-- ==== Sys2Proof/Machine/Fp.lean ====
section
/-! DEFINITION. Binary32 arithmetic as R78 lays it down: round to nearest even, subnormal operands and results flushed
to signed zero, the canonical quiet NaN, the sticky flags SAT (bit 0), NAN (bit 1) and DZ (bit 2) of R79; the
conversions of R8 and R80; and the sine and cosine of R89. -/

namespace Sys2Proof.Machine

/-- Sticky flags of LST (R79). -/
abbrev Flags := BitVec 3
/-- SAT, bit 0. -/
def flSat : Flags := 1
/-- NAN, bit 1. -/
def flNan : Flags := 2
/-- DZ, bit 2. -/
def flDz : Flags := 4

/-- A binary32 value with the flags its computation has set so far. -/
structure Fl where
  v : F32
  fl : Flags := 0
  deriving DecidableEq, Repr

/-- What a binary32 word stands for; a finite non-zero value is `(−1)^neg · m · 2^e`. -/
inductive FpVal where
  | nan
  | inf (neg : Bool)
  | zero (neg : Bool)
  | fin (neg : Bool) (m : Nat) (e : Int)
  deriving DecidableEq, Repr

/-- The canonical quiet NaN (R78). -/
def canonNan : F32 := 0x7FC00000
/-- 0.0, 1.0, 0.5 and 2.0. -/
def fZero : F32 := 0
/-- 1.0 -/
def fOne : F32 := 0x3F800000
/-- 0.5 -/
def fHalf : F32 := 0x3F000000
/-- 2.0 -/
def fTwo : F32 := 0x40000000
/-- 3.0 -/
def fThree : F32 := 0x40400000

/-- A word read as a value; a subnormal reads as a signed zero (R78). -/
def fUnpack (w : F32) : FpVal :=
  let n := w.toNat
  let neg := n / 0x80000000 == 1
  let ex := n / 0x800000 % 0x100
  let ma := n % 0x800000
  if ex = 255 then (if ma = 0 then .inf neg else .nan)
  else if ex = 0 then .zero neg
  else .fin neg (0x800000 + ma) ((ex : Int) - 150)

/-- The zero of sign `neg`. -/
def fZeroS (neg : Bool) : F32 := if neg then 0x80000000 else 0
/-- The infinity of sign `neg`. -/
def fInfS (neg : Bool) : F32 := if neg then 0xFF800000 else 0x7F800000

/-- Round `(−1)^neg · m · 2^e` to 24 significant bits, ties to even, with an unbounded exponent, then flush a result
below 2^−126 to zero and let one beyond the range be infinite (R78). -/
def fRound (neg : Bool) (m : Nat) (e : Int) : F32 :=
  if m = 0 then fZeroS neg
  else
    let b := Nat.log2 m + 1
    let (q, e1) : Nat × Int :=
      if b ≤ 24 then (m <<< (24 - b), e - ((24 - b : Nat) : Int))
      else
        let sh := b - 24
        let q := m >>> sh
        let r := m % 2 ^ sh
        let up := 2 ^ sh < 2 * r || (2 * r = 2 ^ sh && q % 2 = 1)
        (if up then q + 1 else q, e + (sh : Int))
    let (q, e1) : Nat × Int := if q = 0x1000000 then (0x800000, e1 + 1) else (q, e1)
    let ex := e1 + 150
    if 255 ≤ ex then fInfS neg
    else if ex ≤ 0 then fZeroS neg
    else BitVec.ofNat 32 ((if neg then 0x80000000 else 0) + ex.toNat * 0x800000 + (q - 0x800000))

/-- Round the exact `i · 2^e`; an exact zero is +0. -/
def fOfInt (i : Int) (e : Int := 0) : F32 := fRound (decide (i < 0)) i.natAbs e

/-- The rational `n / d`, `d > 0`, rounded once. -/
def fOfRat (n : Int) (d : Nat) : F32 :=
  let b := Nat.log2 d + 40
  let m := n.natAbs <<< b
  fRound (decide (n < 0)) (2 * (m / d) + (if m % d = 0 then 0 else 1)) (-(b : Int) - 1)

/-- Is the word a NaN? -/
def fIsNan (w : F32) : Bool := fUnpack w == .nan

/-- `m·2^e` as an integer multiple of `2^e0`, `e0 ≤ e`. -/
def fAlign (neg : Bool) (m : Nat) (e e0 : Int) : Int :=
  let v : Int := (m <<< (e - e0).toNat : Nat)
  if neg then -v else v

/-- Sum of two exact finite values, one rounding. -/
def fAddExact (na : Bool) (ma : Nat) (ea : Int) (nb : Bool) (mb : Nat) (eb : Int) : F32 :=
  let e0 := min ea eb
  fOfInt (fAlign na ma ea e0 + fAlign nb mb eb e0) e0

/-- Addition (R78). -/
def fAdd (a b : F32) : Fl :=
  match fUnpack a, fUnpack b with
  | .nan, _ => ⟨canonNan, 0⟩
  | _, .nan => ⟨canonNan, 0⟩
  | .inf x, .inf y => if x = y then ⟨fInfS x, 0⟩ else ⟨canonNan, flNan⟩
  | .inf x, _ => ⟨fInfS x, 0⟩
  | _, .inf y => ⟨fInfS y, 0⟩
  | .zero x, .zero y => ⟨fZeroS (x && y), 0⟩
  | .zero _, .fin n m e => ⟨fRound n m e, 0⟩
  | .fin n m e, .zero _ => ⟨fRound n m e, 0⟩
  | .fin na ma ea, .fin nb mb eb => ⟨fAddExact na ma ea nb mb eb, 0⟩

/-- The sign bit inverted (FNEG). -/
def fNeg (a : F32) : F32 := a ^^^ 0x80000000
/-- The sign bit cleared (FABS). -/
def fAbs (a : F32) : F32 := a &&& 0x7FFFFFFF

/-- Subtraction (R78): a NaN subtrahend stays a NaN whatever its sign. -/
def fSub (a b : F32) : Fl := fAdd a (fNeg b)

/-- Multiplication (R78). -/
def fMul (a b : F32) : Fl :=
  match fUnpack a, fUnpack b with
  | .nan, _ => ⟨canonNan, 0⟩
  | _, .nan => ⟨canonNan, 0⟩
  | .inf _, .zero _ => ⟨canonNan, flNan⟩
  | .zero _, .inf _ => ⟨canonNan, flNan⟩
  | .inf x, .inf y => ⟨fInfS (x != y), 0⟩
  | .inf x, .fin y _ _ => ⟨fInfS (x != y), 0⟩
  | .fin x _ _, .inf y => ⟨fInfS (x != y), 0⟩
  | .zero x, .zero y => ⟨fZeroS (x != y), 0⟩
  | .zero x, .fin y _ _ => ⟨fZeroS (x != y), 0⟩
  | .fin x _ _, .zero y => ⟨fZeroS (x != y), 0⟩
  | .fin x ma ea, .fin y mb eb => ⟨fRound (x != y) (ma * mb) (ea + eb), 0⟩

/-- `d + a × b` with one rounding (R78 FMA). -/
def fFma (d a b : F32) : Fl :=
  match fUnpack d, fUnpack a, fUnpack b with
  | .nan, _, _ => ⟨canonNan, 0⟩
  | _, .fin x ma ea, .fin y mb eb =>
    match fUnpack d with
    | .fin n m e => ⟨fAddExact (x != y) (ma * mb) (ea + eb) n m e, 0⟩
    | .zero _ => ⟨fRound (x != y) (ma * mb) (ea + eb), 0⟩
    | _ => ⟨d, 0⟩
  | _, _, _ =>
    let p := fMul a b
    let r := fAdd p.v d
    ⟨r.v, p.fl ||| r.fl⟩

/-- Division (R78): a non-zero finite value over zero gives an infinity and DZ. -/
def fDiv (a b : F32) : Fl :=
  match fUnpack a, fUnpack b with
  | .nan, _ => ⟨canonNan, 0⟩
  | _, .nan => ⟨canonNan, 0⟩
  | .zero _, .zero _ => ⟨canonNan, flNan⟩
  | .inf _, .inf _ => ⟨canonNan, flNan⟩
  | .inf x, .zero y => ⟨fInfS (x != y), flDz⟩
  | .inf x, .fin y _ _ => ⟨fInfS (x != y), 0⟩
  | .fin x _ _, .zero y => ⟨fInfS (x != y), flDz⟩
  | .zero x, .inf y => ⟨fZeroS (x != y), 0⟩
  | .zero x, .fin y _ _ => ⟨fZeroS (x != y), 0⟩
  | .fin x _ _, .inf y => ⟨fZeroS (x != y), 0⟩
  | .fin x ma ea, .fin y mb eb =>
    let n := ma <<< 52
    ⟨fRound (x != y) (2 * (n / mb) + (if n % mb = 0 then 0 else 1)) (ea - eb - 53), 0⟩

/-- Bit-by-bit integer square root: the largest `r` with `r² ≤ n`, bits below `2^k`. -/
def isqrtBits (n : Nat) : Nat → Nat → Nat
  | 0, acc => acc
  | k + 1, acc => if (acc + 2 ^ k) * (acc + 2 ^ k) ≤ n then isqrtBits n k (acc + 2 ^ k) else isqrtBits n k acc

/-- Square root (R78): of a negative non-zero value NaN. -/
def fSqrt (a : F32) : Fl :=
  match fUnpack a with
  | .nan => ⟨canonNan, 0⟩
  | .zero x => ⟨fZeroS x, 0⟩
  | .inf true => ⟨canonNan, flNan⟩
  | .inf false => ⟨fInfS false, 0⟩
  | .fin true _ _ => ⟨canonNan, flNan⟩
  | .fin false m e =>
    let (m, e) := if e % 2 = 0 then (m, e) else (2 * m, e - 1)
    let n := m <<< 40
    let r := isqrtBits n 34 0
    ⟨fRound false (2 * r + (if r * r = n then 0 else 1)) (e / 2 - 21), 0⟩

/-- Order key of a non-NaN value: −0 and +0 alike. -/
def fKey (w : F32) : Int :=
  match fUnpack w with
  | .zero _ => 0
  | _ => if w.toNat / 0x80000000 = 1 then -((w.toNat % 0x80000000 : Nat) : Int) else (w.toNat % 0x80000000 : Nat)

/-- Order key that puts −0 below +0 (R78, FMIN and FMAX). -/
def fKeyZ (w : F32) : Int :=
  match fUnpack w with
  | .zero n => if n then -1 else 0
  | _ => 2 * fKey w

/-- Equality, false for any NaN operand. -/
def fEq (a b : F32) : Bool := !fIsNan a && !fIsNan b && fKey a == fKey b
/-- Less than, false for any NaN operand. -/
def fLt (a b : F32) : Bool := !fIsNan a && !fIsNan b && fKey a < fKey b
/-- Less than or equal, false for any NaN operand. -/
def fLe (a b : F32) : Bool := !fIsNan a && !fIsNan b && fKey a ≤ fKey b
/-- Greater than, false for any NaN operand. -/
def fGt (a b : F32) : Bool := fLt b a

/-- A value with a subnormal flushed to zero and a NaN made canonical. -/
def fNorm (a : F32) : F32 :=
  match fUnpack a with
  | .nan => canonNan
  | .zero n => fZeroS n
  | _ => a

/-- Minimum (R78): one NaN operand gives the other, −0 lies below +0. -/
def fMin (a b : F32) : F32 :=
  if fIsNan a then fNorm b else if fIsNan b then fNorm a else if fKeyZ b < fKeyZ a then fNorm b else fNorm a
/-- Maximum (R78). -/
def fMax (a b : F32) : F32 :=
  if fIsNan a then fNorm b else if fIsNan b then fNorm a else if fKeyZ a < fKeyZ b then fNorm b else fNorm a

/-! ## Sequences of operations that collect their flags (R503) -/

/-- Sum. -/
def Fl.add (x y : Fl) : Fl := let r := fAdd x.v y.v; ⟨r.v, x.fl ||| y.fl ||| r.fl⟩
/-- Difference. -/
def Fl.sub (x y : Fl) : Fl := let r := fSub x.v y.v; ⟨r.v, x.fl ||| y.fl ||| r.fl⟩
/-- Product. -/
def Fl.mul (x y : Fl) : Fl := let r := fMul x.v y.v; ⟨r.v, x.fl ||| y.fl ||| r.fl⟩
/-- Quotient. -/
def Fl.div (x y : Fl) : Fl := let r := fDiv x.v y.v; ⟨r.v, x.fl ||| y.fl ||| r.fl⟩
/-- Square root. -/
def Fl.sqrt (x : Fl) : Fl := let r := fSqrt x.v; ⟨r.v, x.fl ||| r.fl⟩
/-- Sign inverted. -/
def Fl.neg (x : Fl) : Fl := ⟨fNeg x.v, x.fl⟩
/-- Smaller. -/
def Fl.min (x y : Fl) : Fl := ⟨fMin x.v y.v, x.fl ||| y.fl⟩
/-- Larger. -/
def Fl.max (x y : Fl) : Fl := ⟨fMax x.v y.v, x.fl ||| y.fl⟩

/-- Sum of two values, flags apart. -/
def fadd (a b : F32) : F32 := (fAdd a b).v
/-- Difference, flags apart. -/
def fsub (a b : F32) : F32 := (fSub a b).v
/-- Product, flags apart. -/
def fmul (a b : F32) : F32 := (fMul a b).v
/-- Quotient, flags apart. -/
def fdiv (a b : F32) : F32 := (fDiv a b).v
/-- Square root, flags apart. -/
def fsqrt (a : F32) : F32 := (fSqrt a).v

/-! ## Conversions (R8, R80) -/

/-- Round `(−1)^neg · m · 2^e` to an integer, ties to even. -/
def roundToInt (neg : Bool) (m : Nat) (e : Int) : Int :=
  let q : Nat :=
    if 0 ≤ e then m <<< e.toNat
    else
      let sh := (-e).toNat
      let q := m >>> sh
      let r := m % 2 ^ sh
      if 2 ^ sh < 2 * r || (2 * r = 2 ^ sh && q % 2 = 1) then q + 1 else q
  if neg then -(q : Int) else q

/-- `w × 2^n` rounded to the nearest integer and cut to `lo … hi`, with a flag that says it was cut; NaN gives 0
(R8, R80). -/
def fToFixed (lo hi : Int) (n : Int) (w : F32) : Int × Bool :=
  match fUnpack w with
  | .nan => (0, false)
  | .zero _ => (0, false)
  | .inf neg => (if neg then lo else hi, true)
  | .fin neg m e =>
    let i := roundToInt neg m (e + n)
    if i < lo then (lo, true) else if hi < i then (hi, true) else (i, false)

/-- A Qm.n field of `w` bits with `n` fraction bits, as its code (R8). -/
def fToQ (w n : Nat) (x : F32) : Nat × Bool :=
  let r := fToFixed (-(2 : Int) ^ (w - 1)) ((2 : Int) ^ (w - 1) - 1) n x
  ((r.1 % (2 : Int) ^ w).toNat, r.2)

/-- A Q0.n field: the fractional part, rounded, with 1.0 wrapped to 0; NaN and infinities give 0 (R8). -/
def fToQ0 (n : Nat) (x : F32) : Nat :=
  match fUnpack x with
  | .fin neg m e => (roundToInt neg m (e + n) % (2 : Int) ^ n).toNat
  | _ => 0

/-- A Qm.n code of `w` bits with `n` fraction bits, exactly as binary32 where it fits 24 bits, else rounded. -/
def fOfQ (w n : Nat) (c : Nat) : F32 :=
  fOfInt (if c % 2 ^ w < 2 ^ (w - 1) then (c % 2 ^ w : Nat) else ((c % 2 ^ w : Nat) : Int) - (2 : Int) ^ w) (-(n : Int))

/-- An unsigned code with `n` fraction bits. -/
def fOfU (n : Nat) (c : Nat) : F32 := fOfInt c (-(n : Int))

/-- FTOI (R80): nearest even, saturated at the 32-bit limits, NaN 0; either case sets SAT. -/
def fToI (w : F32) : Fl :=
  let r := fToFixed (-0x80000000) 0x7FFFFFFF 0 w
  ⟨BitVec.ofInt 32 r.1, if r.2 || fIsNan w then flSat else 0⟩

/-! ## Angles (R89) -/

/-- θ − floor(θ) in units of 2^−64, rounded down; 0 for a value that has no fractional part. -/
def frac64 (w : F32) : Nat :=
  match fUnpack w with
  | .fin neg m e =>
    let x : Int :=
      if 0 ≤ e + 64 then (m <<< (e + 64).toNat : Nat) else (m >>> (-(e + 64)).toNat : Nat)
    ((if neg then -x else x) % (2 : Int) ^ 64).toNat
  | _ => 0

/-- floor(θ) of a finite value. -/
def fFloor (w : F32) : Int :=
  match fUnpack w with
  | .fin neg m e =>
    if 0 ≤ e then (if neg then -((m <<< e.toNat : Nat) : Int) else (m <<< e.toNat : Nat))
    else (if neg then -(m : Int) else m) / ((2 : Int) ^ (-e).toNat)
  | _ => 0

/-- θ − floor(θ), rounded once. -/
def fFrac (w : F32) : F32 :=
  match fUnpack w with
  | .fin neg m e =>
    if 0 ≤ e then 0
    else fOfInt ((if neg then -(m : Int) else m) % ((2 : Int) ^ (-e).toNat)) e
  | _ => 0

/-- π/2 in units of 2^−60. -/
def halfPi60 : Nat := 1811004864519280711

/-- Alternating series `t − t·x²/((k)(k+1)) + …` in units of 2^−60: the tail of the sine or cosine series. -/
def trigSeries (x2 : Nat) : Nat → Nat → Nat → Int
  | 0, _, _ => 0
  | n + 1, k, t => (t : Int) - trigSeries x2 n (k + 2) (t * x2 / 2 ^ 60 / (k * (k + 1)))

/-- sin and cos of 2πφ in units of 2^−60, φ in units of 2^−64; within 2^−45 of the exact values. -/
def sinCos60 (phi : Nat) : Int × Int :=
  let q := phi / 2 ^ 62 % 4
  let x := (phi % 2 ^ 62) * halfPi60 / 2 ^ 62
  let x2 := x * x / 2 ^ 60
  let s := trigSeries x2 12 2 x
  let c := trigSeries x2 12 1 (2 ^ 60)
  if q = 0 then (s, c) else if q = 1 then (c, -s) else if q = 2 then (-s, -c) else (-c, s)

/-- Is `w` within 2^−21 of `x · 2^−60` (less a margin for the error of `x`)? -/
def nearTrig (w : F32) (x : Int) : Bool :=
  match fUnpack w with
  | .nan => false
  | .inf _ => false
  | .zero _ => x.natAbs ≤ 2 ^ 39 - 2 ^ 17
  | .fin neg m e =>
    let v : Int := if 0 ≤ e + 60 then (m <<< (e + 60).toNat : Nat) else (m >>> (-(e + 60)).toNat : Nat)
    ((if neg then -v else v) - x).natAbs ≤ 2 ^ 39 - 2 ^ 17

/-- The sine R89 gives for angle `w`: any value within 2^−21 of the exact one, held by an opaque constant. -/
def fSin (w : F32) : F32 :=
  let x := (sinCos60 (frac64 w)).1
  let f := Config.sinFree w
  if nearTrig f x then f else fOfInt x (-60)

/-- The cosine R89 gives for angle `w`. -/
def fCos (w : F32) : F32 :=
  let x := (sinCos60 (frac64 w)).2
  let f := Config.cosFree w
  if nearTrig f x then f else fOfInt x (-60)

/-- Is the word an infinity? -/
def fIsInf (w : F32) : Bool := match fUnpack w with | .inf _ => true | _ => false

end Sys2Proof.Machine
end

-------------------------

YOUR ASSIGNMENT: Scan the material above for lines holding the string "units" and copy those lines.

WRITTEN RESPONSE:
/-- θ − floor(θ) in units of 2^−64, rounded down; 0 for a value that has no fractional part. -/
/-- π/2 in units of 2^−60. -/
/-- Alternating series `t − t·x²/((k)(k+1)) + …` in units of 2^−60: the tail of the sine or cosine series. -/
/-- sin and cos of 2πφ in units of 2^−60, φ in units of 2^−64; within 2^−45 of the exact values. -/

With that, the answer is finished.